* [Work order] Scan the material for the string "rising" and copy out every line in which it occurs.

-- Exercise inputs follows --

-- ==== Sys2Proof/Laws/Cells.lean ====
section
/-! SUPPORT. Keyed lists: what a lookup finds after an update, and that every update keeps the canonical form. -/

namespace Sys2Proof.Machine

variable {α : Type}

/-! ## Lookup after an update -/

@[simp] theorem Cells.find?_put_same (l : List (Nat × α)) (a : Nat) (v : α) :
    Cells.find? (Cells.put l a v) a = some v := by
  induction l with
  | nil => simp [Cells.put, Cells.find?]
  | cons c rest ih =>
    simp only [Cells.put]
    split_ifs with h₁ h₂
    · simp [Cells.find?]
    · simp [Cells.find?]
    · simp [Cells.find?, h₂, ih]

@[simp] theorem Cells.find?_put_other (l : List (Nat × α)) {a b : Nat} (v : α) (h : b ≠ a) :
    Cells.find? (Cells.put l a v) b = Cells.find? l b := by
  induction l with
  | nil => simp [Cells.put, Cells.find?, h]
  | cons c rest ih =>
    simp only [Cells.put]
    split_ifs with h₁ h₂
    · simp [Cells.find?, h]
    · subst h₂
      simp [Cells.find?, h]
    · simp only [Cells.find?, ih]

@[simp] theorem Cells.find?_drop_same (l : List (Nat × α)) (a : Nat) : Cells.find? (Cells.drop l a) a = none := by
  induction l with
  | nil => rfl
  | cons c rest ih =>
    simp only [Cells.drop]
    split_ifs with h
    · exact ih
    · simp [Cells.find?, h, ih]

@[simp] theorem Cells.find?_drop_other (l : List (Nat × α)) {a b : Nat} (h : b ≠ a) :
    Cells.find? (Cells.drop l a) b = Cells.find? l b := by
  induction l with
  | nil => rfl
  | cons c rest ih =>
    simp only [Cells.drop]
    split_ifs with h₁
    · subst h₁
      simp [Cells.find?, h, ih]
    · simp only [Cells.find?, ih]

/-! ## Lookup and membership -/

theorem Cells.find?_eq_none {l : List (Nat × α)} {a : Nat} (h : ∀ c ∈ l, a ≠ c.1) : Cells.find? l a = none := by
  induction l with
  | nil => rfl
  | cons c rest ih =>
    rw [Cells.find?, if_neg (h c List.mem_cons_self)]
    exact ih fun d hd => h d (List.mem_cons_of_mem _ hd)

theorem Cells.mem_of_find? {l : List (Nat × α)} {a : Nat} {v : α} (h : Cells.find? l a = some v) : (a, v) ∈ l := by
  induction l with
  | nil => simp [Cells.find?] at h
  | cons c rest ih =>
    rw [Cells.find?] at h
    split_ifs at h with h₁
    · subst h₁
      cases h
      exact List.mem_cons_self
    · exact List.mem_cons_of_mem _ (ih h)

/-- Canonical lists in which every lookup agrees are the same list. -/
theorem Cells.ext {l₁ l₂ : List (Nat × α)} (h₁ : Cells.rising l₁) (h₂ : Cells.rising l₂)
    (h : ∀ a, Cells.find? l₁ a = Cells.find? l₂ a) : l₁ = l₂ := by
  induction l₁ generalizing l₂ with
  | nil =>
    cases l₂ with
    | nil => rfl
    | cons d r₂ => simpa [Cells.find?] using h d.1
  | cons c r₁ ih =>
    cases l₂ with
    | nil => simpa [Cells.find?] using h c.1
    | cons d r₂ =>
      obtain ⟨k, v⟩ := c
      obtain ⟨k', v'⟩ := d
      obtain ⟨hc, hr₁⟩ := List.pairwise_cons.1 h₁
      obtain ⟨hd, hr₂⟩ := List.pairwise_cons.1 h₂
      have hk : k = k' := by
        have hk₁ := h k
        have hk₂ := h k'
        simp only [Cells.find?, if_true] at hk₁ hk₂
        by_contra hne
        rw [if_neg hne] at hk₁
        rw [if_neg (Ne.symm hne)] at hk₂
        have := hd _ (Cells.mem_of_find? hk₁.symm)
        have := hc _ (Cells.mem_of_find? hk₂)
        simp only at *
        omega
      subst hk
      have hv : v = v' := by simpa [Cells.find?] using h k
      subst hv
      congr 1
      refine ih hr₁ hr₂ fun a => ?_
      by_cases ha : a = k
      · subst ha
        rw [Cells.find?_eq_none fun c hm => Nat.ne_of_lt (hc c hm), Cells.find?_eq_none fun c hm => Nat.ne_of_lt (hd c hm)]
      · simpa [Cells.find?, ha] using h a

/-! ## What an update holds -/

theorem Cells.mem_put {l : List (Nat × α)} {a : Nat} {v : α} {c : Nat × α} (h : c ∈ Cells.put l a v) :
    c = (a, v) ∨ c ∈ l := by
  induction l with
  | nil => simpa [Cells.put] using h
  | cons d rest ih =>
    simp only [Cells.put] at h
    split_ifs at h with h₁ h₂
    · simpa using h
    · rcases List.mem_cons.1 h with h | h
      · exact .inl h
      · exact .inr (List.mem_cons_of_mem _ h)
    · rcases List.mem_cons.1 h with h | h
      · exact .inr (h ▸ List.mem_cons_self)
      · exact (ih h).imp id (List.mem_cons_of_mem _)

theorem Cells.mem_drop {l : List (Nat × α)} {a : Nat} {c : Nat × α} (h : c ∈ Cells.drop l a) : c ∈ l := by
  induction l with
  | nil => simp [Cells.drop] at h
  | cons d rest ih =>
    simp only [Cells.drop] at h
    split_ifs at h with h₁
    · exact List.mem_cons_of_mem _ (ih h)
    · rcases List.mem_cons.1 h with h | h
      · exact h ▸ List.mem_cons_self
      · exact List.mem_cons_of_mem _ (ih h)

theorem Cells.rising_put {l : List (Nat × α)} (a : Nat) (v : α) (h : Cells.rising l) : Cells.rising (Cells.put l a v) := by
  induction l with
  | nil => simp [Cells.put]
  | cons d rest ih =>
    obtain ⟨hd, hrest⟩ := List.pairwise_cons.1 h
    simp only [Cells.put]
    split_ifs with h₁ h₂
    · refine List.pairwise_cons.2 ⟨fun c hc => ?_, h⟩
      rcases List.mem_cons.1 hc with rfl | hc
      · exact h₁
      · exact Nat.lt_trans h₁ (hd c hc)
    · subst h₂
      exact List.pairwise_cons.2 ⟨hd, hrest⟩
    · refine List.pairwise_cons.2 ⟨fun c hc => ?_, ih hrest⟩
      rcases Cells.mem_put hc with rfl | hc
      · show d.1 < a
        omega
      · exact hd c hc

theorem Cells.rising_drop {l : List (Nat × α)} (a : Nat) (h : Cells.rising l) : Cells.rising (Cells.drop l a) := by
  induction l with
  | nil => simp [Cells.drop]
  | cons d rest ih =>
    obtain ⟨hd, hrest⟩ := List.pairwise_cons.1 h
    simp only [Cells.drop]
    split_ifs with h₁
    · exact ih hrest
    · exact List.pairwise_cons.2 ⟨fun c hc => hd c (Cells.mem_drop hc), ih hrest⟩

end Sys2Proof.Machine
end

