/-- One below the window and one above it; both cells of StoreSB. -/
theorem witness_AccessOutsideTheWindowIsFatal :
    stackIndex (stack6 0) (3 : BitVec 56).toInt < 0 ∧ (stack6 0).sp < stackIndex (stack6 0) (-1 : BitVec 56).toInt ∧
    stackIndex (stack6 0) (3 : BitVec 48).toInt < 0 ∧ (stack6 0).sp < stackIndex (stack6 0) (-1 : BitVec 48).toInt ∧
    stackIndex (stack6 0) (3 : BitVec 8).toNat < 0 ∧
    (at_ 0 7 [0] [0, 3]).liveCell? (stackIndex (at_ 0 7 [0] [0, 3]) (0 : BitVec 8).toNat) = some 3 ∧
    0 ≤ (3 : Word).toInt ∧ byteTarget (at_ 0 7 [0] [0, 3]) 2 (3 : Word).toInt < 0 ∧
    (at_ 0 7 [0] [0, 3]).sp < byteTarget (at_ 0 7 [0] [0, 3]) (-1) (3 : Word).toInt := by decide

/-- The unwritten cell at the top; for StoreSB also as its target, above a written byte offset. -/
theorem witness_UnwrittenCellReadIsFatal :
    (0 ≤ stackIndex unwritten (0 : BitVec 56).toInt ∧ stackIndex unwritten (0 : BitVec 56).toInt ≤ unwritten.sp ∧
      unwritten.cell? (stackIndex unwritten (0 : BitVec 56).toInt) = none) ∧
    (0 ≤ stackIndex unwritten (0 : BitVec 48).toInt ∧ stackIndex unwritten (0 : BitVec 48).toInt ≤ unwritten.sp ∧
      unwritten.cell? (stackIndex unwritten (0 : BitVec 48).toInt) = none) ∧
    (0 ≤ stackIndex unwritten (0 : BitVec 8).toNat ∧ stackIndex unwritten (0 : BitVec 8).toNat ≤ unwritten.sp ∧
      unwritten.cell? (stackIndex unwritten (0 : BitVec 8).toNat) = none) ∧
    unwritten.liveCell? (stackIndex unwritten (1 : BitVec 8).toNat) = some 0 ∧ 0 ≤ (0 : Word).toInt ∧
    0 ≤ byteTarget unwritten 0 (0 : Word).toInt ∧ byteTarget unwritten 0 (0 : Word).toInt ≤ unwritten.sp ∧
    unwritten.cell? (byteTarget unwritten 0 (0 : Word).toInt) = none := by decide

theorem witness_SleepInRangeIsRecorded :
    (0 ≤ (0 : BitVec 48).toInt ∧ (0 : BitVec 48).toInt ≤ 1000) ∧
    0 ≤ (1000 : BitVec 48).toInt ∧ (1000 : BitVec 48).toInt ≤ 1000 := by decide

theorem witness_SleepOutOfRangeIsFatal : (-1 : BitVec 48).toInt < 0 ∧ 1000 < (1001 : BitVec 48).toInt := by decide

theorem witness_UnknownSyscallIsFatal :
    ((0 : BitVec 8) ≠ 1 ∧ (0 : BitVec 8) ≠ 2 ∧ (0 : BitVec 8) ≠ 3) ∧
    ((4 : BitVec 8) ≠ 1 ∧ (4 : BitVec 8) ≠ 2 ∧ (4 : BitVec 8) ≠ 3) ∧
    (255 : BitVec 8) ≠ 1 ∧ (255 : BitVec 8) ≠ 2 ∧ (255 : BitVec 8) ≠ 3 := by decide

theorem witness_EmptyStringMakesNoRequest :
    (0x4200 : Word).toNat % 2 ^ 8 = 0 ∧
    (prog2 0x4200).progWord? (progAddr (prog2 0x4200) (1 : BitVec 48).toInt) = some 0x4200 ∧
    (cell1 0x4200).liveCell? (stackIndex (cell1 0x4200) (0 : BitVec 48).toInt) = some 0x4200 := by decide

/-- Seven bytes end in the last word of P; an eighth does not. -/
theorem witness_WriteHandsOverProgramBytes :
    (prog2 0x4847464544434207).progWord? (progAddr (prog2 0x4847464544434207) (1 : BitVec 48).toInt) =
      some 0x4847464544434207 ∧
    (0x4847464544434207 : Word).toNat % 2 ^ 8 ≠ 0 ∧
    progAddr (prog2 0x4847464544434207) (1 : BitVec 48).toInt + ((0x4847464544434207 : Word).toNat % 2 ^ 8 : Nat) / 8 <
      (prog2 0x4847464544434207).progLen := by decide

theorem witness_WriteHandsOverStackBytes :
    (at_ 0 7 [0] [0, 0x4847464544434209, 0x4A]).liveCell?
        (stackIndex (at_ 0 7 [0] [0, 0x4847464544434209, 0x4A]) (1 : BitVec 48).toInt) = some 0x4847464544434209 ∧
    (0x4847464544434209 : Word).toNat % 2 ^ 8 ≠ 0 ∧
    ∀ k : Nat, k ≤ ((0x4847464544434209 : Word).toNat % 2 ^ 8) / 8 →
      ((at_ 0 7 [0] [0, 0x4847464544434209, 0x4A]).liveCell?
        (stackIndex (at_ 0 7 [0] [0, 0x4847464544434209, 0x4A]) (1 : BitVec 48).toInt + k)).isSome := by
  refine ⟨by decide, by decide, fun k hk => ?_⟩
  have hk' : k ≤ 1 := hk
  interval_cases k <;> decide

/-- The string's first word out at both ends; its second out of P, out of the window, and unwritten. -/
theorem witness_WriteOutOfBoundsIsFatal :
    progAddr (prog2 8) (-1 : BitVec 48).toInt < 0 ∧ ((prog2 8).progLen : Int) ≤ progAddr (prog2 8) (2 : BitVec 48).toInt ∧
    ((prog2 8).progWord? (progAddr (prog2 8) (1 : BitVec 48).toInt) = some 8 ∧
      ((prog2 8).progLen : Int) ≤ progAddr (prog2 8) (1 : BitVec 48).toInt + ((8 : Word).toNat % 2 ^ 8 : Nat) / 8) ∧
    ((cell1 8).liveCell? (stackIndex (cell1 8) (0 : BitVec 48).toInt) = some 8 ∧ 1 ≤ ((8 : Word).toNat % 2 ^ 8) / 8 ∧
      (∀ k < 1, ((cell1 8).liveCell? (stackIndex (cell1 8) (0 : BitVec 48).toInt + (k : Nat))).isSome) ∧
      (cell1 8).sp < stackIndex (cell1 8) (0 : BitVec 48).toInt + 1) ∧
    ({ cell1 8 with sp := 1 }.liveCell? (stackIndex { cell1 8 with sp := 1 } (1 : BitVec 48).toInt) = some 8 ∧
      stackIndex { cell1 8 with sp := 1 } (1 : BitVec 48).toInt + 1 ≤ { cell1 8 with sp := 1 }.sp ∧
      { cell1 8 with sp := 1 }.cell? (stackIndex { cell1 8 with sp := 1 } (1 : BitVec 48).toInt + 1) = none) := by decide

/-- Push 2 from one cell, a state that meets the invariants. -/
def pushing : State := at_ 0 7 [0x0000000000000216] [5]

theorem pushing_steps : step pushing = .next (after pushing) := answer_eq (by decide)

-- Exercise inputs concluded --

* [Response below]
theorem Cells.ext {l₁ l₂ : List (Nat × α)} (h₁ : Cells.rising l₁) (h₂ : Cells.rising l₂)
theorem Cells.rising_put {l : List (Nat × α)} (a : Nat) (v : α) (h : Cells.rising l) : Cells.rising (Cells.put l a v) := by
theorem Cells.rising_drop {l : List (Nat × α)} (a : Nat) (h : Cells.rising l) : Cells.rising (Cells.drop l a) := by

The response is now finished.